The tool could let teachers spot plagiarism or help social media platforms fight disinformation bots:

Hidden patterns purposely buried in AI-generated texts could help identify them as such, allowing us to tell whether the words we're reading are written by a human or not.

These "watermarks" are invisible to the human eye but let computers detect that the text probably comes from an AI system. If embedded in large language models, they could help prevent some of the problems that these models have already caused.

For example, since OpenAI's chatbot ChatGPT was launched in November, students have already started cheating by using it to write essays for them. News website CNET has used ChatGPT to write articles, only to have to issue corrections amid accusations of plagiarism. Building the watermarking approach into such systems before they're released could help address such problems.

In studies, these watermarks have already been used to identify AI-generated text with near certainty. Researchers at the University of Maryland, for example, were able to spot text created by Meta's open-source language model, OPT-6.7B, using a detection algorithm they built. The work is described in a paper that's yet to be peer-reviewed, and the code will be available for free around February 15.

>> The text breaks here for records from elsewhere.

-- ==== Sys2Proof/Laws/Eng.lean ====
section
/-! SUPPORT. What an engine word leaves when it fires. -/

namespace Sys2Proof.Machine
open Sys2Proof

theorem quiet_unfired {a b : CoreSt} (h : a.quiet = b.quiet) : a.unfired = b.unfired := by
  have := congrArg CoreSt.unfired h
  exact this

/-- The vector engine's bookkeeping at a fire touches nothing else. -/
theorem vecFire_frame (s : State) (core : Nat) (g : InFlight) :
    (s.vecFire core g).rest = s.rest ∧ (∀ d, ((s.vecFire core g).core d).unfired = (s.core d).unfired) ∧
      (s.vecFire core g).slots = s.slots := by
  refine ⟨rfl, fun d => ?_, rfl⟩
  unfold State.vecFire
  simp only [State.modCore_eq, State.core_setCore]; split
  · rename_i h; subst h; rfl
  · rfl

/-- An entry that stands in its free engine: everything else is as in `m`. -/
theorem standEntry_fires {m x : State} {f : InFlight} (h1 : x.rest = m.rest)
    (h2 : ∀ d, (x.core d).unfired = (m.core d).unfired) (h3 : x.slots = m.slots) (own : m.cur.drain = false) :
    EntryFires m (x.standEntry (m.slot m.cur.u) f) f := by
  have hxc : x.cur = m.cur := by
    have := congrArg State.cur h1; exact this
  have hset : ∀ sl : Slot, x.setESlot sl = x.setSlot m.cur.u sl := by
    intro sl; unfold State.setESlot State.setView; rw [hxc, own]; rfl
  unfold State.standEntry
  rw [hset, hxc]
  refine ⟨h1, h2, fun v hv => ?_, ⟨Tbl.set 0 (m.slot m.cur.u).engNext (engKey (engNum m.cur.strm) m.cur.drain)
    (x.clock + f.delay + m.cur.ctl.stall.toNat), ?_⟩⟩
  · simp only [State.modMe_eq, State.setSlot_cur, hxc, State.slot_setSlot, if_neg hv]
    exact slot_of_slots h3 v
  · simp only [State.modMe_eq, State.setSlot_cur, hxc, State.slot_setSlot, if_true]

/-- Looking at the next entry moves nothing. -/
theorem seekMate_fires {m t : State} {f : InFlight} (sl : Slot) (g : InFlight) (h : EntryFires m t f) :
    EntryFires m (t.seekMate sl g) f := by
  unfold State.seekMate
  split
  · exact ⟨h.rest, h.cores, h.others, h.slot⟩
  · exact h

theorem takeTurn_frame (m : State) (g : InFlight) : (m.takeTurn g).rest = m.rest ∧
    (∀ d, ((m.takeTurn g).core d).unfired = (m.core d).unfired) ∧ (m.takeTurn g).slots = m.slots := by
  refine ⟨rfl, fun d => ?_, rfl⟩
  unfold State.takeTurn
  simp only [State.modCore_eq, State.core_setCore]; split
  · rename_i h; subst h; rfl
  · rfl

/-- An entry whose engine is free fires, from the state its body has left; a long word of the vector engine needs the long
unit too. -/
theorem fire_ok {m : State} (f : InFlight) (hm : m.EngineFree) (hl : engNum m.cur.strm ≠ 0 → f.long = 0) :
    ∃ t, m.fire f = .ok t ∧ EntryFires m t f := by
  have hv : m.eSlot = m.slot m.cur.u := by unfold State.eSlot State.view; rw [hm.own]; rfl
  obtain ⟨a1, b1, c1⟩ := takeTurn_frame m f
  have hr : engReady m none f = .ok () := by
    unfold engReady
    have hfree := hm.free
    have hlong : f.long = 0 ∨ (m.core (coreOf m.cur.u)).longFree ≤ m.clock := by
      by_cases he : engNum m.cur.strm = 0
      · exact .inr (hm.long he)
      · exact .inl (hl he)
    rw [if_neg (by simp; omega), if_neg (by simp; omega)]
  unfold State.fire
  simp only [hv, hm.idle, Option.map_none, hr, pure, ok_bind]
  refine ⟨_, rfl, seekMate_fires _ _ ?_⟩
  by_cases he : engNum m.cur.strm = 0
  · obtain ⟨a, b, c⟩ := vecFire_frame (m.takeTurn f) (coreOf m.cur.u) f
    rw [if_pos he]
    exact standEntry_fires (a.trans a1) (fun d => (b d).trans (b1 d)) (c.trans c1) hm.own
  · rw [if_neg he]
    exact standEntry_fires a1 b1 c1 hm.own

/-- In an idle engine no entry chosen earlier fires. -/
theorem refire_none {s : State} (own : s.cur.drain = false)
    (idle : (s.slot s.cur.u).eng.find? (fun x => x.1 == engNum s.cur.strm) = none) : s.refire = none := by
  have hv : s.eSlot = s.slot s.cur.u := by unfold State.eSlot State.view; rw [own]; rfl
  unfold State.refire
  simp only [hv, idle]

/-- A word in an idle engine fires from the state its body has left. -/
theorem engWord_fires {s m : State} {f : InFlight} {body : State → M (State × InFlight)} (hw : s.cur.ctl.wait = .none)
    (hr : s.refire = none) (hb : body s = .ok (m, f)) (hm : m.EngineFree) (hl : engNum m.cur.strm ≠ 0 → f.long = 0) :
    ∃ t, engWord body s = .next t ∧ EntryFires m t f := by
  obtain ⟨t, h1, h2⟩ := fire_ok f hm hl
  refine ⟨t, ?_, h2⟩
  unfold engWord
  rw [hr, hw]
  show (match orOver none ((body s) >>= fun t => t.1.fire t.2) with | .ok t => _ | .error e => _) = _
  rw [hb]
  show (match orOver none (m.fire f) with | .ok t => _ | .error e => _) = _
  rw [h1]
  rfl

end Sys2Proof.Machine
end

[...] There are limitations to this new method, however. Watermarking only works if it is embedded in the large language model by its creators right from the beginning. Although OpenAI is reputedly working on methods to detect AI-generated text, including watermarks, the research remains highly secretive. The company doesn't tend to give external parties much information about how ChatGPT works or was trained, much less access to tinker with it. OpenAI didn't immediately respond to our request for comment.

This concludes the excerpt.